▸ **PROBLEM DESCRIPTION**
Only the lines from the start of the entries through the line with "s with replay" are wanted; please output them exactly.
━━━━━━
/-- DeliverInSlot of R316. -/
def Slot.trap (sl : Slot) (cause : Nat) (tval : W) : Slot :=
  { sl with tcause := nat cause, txpc := sl.pc, tval := tval
            tstat := nat (2 * fld sl.tstat 0 1)
            pc := nat (fld sl.tvec 1 15 * 2)
            st := .run, wait := .none, pend := none, latch := {}, commitReq := false }

/-- Taking a fault: delivery in the slot (R316), or FAULTED with a fault record (mode U), or the failure of the device
(mode F) (R317). Whatever chunk preceded the fault has ended. -/
def State.deliver (s : State) (k cause : Nat) (tval : W) (src : Nat) : State :=
  let sl := s.slot k
  let s := { s with replay := s.replay.filter (· ≠ k) }
  if sl.tstat.getLsbD 0 && (if modeF k then cause ≠ 132 else inSlotCause cause) then
    s.modSlot k fun sl => sl.trap cause tval
  else if modeF k then
    (s.modSlot k fun sl => { sl with st := .faulted, wait := .none, pend := none, latch := {} }).failDevice 378
  else
    let s := s.modSlot k fun sl => { sl with st := .faulted, wait := .none, pend := none, latch := {}, commitReq := false }
    let s := s.dropKept k
    s.record (dieOf k) ⟨recWord0 src (sl.tstat.getLsbD 1) true cause (s.tid k) (s.ctxOf (coreOf k)), tval, nat (sl.pc.toNat % 65536), nat k⟩

/-- The return from a fault handler (R163): ERET's effect on a slot. -/
def Slot.eret (sl : Slot) : Slot := { sl with pc := sl.txpc, tstat := nat (fld sl.tstat 1 1) }

/-! Ends of instructions -/

/-- The chunk ends after its CHUNKLIM-th instruction (R250). -/
def State.limitChunk (s : State) (k : Nat) : State :=
  let sl := s.slot k
  if sl.chunk.count ≥ fld sl.chunklim 0 10 then
    if sl.chunk.global then s.modSlot k fun sl => { sl with st := .parkMem, wait := .commit, pend := none, latch := {}, commitReq := false }
    else s.chunkDone k
  else s

/-- The issuing slot's instruction is complete inside its chunk: the PC moves to `pc`, the chunk counts it. -/
def State.retireTo (s : State) (pc : W) : State :=
  (s.upd fun sl => { sl with pc := pc, st := .run, wait := .none, pend := none, latch := {}
                             chunk := { sl.chunk with count := sl.chunk.count + 1 } }).limitChunk s.cur

/-- The PC moves past the instruction's `len` bytes. -/
def State.retire (s : State) (len : Nat) : State := s.retireTo (s.me.pc + nat len)

/-- An irrevocable instruction is complete: it belongs to no chunk (R256). -/
def State.retireIrrTo (s : State) (pc : W) : State :=
  s.upd fun sl => { sl with pc := pc, st := .run, wait := .none, pend := none, latch := {} }

def State.retireIrr (s : State) (len : Nat) : State := s.retireIrrTo (s.me.pc + nat len)

/-- An instruction that ends the chunk (R26, R117, R256): with global state it waits for the commit and is reissued; otherwise
the chunk commits at once and the instruction acts. -/
def State.afterCommit (s : State) (body : State → State) : State :=
  if s.me.chunk.global then s.parkRe .parkMem .commit
  else body (s.chunkDone s.cur)

/-- A release acts only after the slot's acknowledgements within a scope and its no-return AMOs (R140, R263). -/
def State.afterAcks (s : State) (scope : Nat) (body : State → State) : State :=
  if released s.me (s.vcl s.myCore) scope then body s else s.parkRe .parkMem (.acks scope)

/-- An irrevocable instruction that is also a release (R140). -/
def State.release (s : State) (body : State → State) : State := s.afterCommit fun s => s.afterAcks 3 body

/-- Requests of core c that wait in its interface's queue of 8 entries (R221). -/
def State.niqLen (s : State) (c : Nat) : Nat :=
  (s.net.filter fun m => m.src == c && match m.body with | .task _ | .group _ _ _ (.spawn ..) | .engine _ | .mail .. | .expert _ _ _ 4 _ => true | _ => false).length

/-- Sends a request through the interface queue, or parks until an entry frees. -/
def State.viaNiq (s : State) (body : State → State) : State :=
  if s.niqLen s.myCore ≥ 8 then s.parkRe .parkMem .niq else body s

/-- Slots of a core that wait for room in the interface queue are woken when it has room. -/
def State.niqWake (s : State) (c : Nat) : State :=
  if s.niqLen c < 8 then s.wakeAll fun k sl => coreOf k == c && sl.wait == .niq else s

/-- An entry of interface src's queue may have become free. -/
def State.freed (s : State) (src : Nat) : State := if src < 1024 then s.niqWake src else s

/-- The reply that has completed the pending instruction, if it has come. -/
def State.onReply (s : State) (done : V512 → State → State) (issue : State → State) : State :=
  match s.me.latch.res with
  | some v => done v s
  | none => issue s

/-- Answers slot k from a remote unit. -/
def State.answer (s : State) (x src k part : Nat) (r : Answer) : State := s.send x src (coreOf k) (.reply k part r)

/-- The answer's value as a register. -/
def asW (v : V512) : W := v.setWidth 64

end Sys2Proof.Machine
end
━━━━━━
▸ **EXERCISE ANSWER**
/-- DeliverInSlot of R316. -/
def Slot.trap (sl : Slot) (cause : Nat) (tval : W) : Slot :=
  { sl with tcause := nat cause, txpc := sl.pc, tval := tval
            tstat := nat (2 * fld sl.tstat 0 1)
            pc := nat (fld sl.tvec 1 15 * 2)
            st := .run, wait := .none, pend := none, latch := {}, commitReq := false }

/-- Taking a fault: delivery in the slot (R316), or FAULTED with a fault record (mode U), or the failure of the device
(mode F) (R317). Whatever chunk preceded the fault has ended. -/
def State.deliver (s : State) (k cause : Nat) (tval : W) (src : Nat) : State :=
  let sl := s.slot k
  let s := { s with replay := s.replay.filter (· ≠ k) }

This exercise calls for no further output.